# Ah ... the 80s!



## compur (Dec 5, 2008)

I came across this beast while cleaning out my "junk room."







Back in the 1980s when auto-focus was first being applied to SLRs, some
pretty complex designs came out of Japan. This is a Chinon CE-5 with an
AF zoom, motor drive and data back.  Look at all those buttons!

The AF was done with the help of the "double barrel" IR sensors on the
lens.  It makes the camera so front-heavy it won't stand on its own.

I don't even know what all those buttons do: 







There was also a radio remote for it which I don't have:





Anyway, the camera didn't really catch on.

BTW, this is not meant to criticize Chinon.  They actually made some 
nice 35mm cameras that remain as very good bargains today. I 
especially like some of their early M42 cameras with Copal Square
shutters.  Among the best screw-mount cameras ever made, IMO.
They were sold under various brand names.


----------



## Big Mike (Dec 5, 2008)

Looks like you could do your math homework with that thing 

I've got this in my collection...I don't know the age of it...but it sure screams 80s to me.


----------



## MikeBcos (Dec 5, 2008)

I lusted after that Chinon when it came out, being in high school though there was no way I could afford it, I was quite happy with my Konica FT1 though.

I never liked databacks, I couldn't understand wanting writing across your photographs.


----------



## malkav41 (Dec 6, 2008)

The Pastel Pink definitely shreaks 80'S! And the bag is just "Tres Chic"!


----------



## rom4n301 (Dec 6, 2008)

OMG.. that CE-5 is  beast


----------



## AtlPikMan (Dec 6, 2008)

Big Mike said:


> I've got this in my collection...I don't know the age of it...but it sure screams 80s to me.


 
I can see you now Big Mike, Hanging Out @ "The Mall" with it hung around your neck, Looking Totally Awesome...


----------



## MikeBcos (Dec 6, 2008)

Big Mike said:


> Looks like you could do your math homework with that thing
> 
> I've got this in my collection...I don't know the age of it...but it sure screams 80s to me.



A quick Google shows it was introduced in 1988, as well as the pink and grey you have it came in Red and grey, in Pink and blue as a Barbie version and later in Pink, green and blue as a Spice Girls version.


----------



## usayit (Dec 6, 2008)

Wow that's nice....  reminds me of my Pentax ME-F:
http://www.thephotoforum.com/forum/showthread.php?t=29492


Mike,...  you should take that polaroid out... IT's so you!


----------



## JC1220 (Dec 6, 2008)

Big Mike said:


> Looks like you could do your math homework with that thing
> 
> I've got this in my collection...I don't know the age of it...but it sure screams 80s to me.


 
Wow, you can put that right next to the Swatch phone I bought my sister for Christmas one year!
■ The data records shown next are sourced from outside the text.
-- ==== Sys2Proof/Safety/Units.lean ====
section
/-! DEFINITION. Message, Sluice, Weir and task instructions as statements name them (R184 to R211). -/

namespace Sys2Proof.Machine.Spec

/-! ## Coordinates and descriptors (R184, R185) -/

/-- A coordinate: column below 80, row below 50, any package, every other bit 0. -/
def coordValid (v : Word) : Prop :=
  v.toNat % 2 ^ 7 < 80 ∧ v.toNat / 2 ^ 8 % 2 ^ 6 < 50 ∧ v.toNat / 2 ^ 7 % 2 = 0 ∧ v.toNat / 2 ^ 14 % 2 ^ 8 = 0 ∧ v.toNat < 2 ^ 32

/-- The fields of a message descriptor. -/
def dOffset (d : Word) : Nat := d.toNat % 2 ^ 18
def dChan (d : Word) : Nat := d.toNat / 2 ^ 18 % 64
def dTag (d : Word) : Nat := d.toNat / 2 ^ 24 % 32
def dWake (d : Word) : Bool := decide (d.toNat / 2 ^ 29 % 2 = 1)
def dLen (d : Word) : Nat := d.toNat / 2 ^ 32 % 2 ^ 13
def descValid (d : Word) : Prop := d.toNat / 2 ^ 30 % 4 = 0 ∧ d.toNat < 2 ^ 45

/-- The message of a sending instruction: the sender's coordinate and its context's tag, the receiver with this package's identifier in place of
0x3FF, the descriptor and the payload (R184, R189, R313). -/
def messageOf (s : State) (dst : BitVec 32) (desc : Word) (kind : BitVec 3) (width : BitVec 2) (data : List Byte) : Message :=
  { src := s.c.coreid
    dst := if dst.toNat / 2 ^ 22 = 0x3FF then BitVec.ofNat 32 (dst.toNat % 2 ^ 22 + s.hostif.regs.pkgid.toNat * 2 ^ 22) else dst
    desc := desc, kind := kind, width := width, rownib := 0, data := data
    ctag := match ctxOfAgent s s.agent with | some (_, c) => c.tag | none => 0
    hart := s.cur, serial := s.h.serial, req := none, copy := 0, launch := s.c.part.launch }

/-- A sending instruction with its register operands. -/
structure SendForm where
  dst : Word
  desc : Word
  /-- The descriptor's length field, and for `mwake` its wake bit, hold what the form asks for. -/
  lenOk : Prop
  /-- The checks of ranges and alignment, in order: cause and `tval` of the first that fails. -/
  range : Option (BitVec 9 × Word)
  kind : BitVec 3
  width : BitVec 2
  data : List Byte
  /-- Scratchpad bytes read. -/
  reads : Nat × Nat

def sendForm (i : Instr) (s : State) : Option SendForm :=
  let bytes := fun (o n : Nat) => (List.range n).map fun k => readByte s.c.sp (o + k)
  let w := fun (n : Nat) => (BitVec.ofNat 64 n : Word)
  match i with
  | .msend xo xc xm =>
    let o := (s.x xo).toNat
    let d := s.x xm
    let n := dLen d
    some ⟨s.x xc, d, 4 ≤ n ∧ n ≤ 4096 ∧ n % 4 = 0,
      if o % 4 ≠ 0 then some (0x0E0, w o) else if dOffset d % 4 ≠ 0 then some (0x0E0, w (dOffset d))
      else if 0x40000 < o + n then some (0x0E2, w o) else if 0x40000 < dOffset d + n then some (0x0E2, w (dOffset d)) else none,
      0, 0, bytes o n, (o, n)⟩
  | .mput xv xc xm width =>
    let d := s.x xm
    let n := 2 ^ width.toNat
    some ⟨s.x xc, d, dLen d = 0,
      if dOffset d % n ≠ 0 then some (0x0E0, w (dOffset d)) else if 0x40000 < dOffset d + n then some (0x0E2, w (dOffset d)) else none,
      1, width, (List.range n).map (byteOf (s.x xv).toNat), (0, 0)⟩
  | .mwake xc xm => some ⟨s.x xc, s.x xm, dLen (s.x xm) = 0 ∧ dWake (s.x xm) = true, none, 2, 0, [], (0, 0)⟩
  | _ => none

/-! ## Sluice requests (R195 to R198) -/

/-- The fields of a copy descriptor (R196). -/
def cSpoff (d : Word) : Nat := d.toNat % 2 ^ 18
def cToken (d : Word) : Nat := d.toNat / 2 ^ 28 % 8
def cLen (d : Word) : Nat := d.toNat / 2 ^ 32 % 2 ^ 19
def cChunk (d : Word) : Nat := d.toNat / 2 ^ 51

/-- The rows of a request: the global address of each row's start and its scratchpad offset for byte b (R197). -/
structure SluiceForm where
  rd : BitVec 5
  ch : BitVec 2
  xp : BitVec 5
  /-- Registers of the run. -/
  run : Nat
  mask : BitVec 3
  form : SForm
  base : Word

def sluiceForm (i : Instr) (s : State) : Option SluiceForm :=
  match i with
  | .scopyin rd xa xp m ch => some ⟨rd, ch, xp, 1, m, .copyIn, s.x xa⟩
  | .scopyout rd xa xp m ch => some ⟨rd, ch, xp, 1, m, .copyOut, s.x xa⟩
  | .scopy2inRow rd xa xp m ch => some ⟨rd, ch, xp, 2, m, .in2Row, s.x xa⟩
  | .scopy2inCol rd xa xp m ch => some ⟨rd, ch, xp, 2, m, .in2Col, s.x xa⟩
  | .scopy2outRow rd xa xp m ch => some ⟨rd, ch, xp, 2, m, .out2Row, s.x xa⟩
  | .scopy2outCol rd xa xp m ch => some ⟨rd, ch, xp, 2, m, .out2Col, s.x xa⟩
  | .scopyr rd xc xp ch => some ⟨rd, ch, xp, 2, 0, .toCore, s.x xc⟩
  | _ => none

/-- What a request that has been issued holds of its operands (R196, R197). -/
def RequestOf (s : State) (r : SluiceReq) (form : SForm) (mask : BitVec 3) (base d e : Word) : Prop :=
  r.form = form ∧ r.mask = mask ∧ r.spoff = cSpoff d ∧ r.len = cLen d ∧ r.token.toNat = cToken d ∧ r.chunk0 = cChunk d
    ∧ r.hart = s.hartNo ∧ r.serial = s.h.serial ∧ r.priv = s.priv
    ∧ (form ≠ .gatherRow ∧ form ≠ .gatherCol → r.base = base)
    ∧ (form = .in2Row ∨ form = .in2Col ∨ form = .out2Row ∨ form = .out2Col →
        r.rows = e.toNat % 1024 ∧ r.pitch = BitVec.ofInt 64 (((e.toNat / 2 ^ 32 : Nat) : Int).bmod (2 ^ 32)))
    ∧ r.pin = (if r.token = 0 then none else s.h.pins.get r.token.toFin)

/-- The channel's request has been accepted: it takes the channel's next identifier, which rd receives, and stands last in the channel unless it has no
chunk (R198). The core's stores have been performed (R301), which changes no byte of device memory that the core sees; nothing else has changed. -/
def Issued (s t : State) (rd : BitVec 5) (ch : BitVec 2) (r : SluiceReq) (h : Hart) : Prop :=
  let c := s.c.sluice.chans.get ch.toFin
  t.h = { h with x := h.xWith rd (c.next.setWidth 64) }
    ∧ (∀ k, k ≠ s.cur → t.hartOf k = s.hartOf k)
    ∧ (∀ k, k ≠ s.agent → t.coreOf k = (flushAll s s.agent).coreOf k)
    ∧ t = { flushAll s s.agent with harts := t.harts, cores := t.cores }
    ∧ (s.mem.wf = true → ∀ a, Spec.sees t s.agent a = Spec.sees s s.agent a)
    ∧ t.c.pstores = [] ∧ t.c.sluice.faults = s.c.sluice.faults
    ∧ (∀ k, k ≠ ch.toFin → t.c.sluice.chans.get k = s.c.sluice.chans.get k)
    ∧ t.c.sluice.chans.get ch.toFin =
        { next := c.next + 1, reqs := if r.chunks = [] then c.reqs else c.reqs ++ [{ r with id := c.next }] }
    ∧ t.c = { (flushAll s s.agent).c with sluice := t.c.sluice } ∧ (∀ k, (t.coreOf k).sp = (s.coreOf k).sp)

/-! ## Weir (R203, R204) -/

/-- A chunk of a Sluice request of which a record waits: for room in the fault queue, or for a page request (R201, R393). -/
def waits : ChunkState → Bool
  | .blocked _ _ _ => true
  | .asking _ _ _ => true
  | _ => false

/-- A chunk that stands still until it is issued again. -/
def stands (x : ChunkState) : Bool := x == .faulted || waits x

/-- Every member core has arrived on a channel, with no earlier completion's broadcast on its way to it, and some core has; and no gang that holds
the channel has cores that have started beside cores that have not. -/
def weirAll (s : State) (c : BitVec 4) : Prop :=
  (∀ e ∈ s.cores, e.2.weir.wmember.getLsbD c.toNat = true →
      e.2.weir.arrived.getLsbD c.toNat = true ∧ e.2.weir.owed.get c.toFin = 0)
    ∧ (∃ e ∈ s.cores, e.2.weir.arrived.getLsbD c.toNat = true ∧ e.2.weir.owed.get c.toFin = 0)
    ∧ ∀ l ∈ s.launches, l.kind = .gang → l.wmember.getLsbD c.toNat = true →
        (s.ctx l.ctx).st = .saved ∨ (s.ctx l.ctx).st = .restoring ∨ l.toStart = [] ∨ ∀ v ∈ l.cores, v ∈ l.toStart

end Sys2Proof.Machine.Spec
end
Gotta love the 80's!


----------



## christopher walrath (Dec 7, 2008)

Whoa, Mike.  I had no idea.


----------



## Mitica100 (Dec 7, 2008)

^
:lmao::lmao::lmao::lmao:
:lmao::lmao::lmao::lmao:


----------



## alexkerhead (Dec 10, 2008)

That Chinon is badass, compur!


----------



## viridari (Dec 10, 2008)

Big Mike said:


> I've got this in my collection...I don't know the age of it...but it sure screams 80s to me.



 The only thing missing is a matching set of leg warmers!


----------



## Battou (Dec 10, 2008)

compur said:


> BTW, this is not meant to criticize Chinon.  They actually made some
> nice 35mm cameras that remain as very good bargains today. I
> especially like some of their early M42 cameras with Copal Square
> shutters.  Among the best screw-mount cameras ever made, IMO.
> They were sold under various brand names.



I agree with that, I love my Chinon CS. It's Copal Square Chinon and a damn relyable camera, it's the only M-42 mount camera I still use.



Big Mike said:


> Looks like you could do your math homework with that thing
> 
> I've got this in my collection...I don't know the age of it...but it sure screams 80s to me.



Nice....and to think I was considering pink for my AE-1.


----------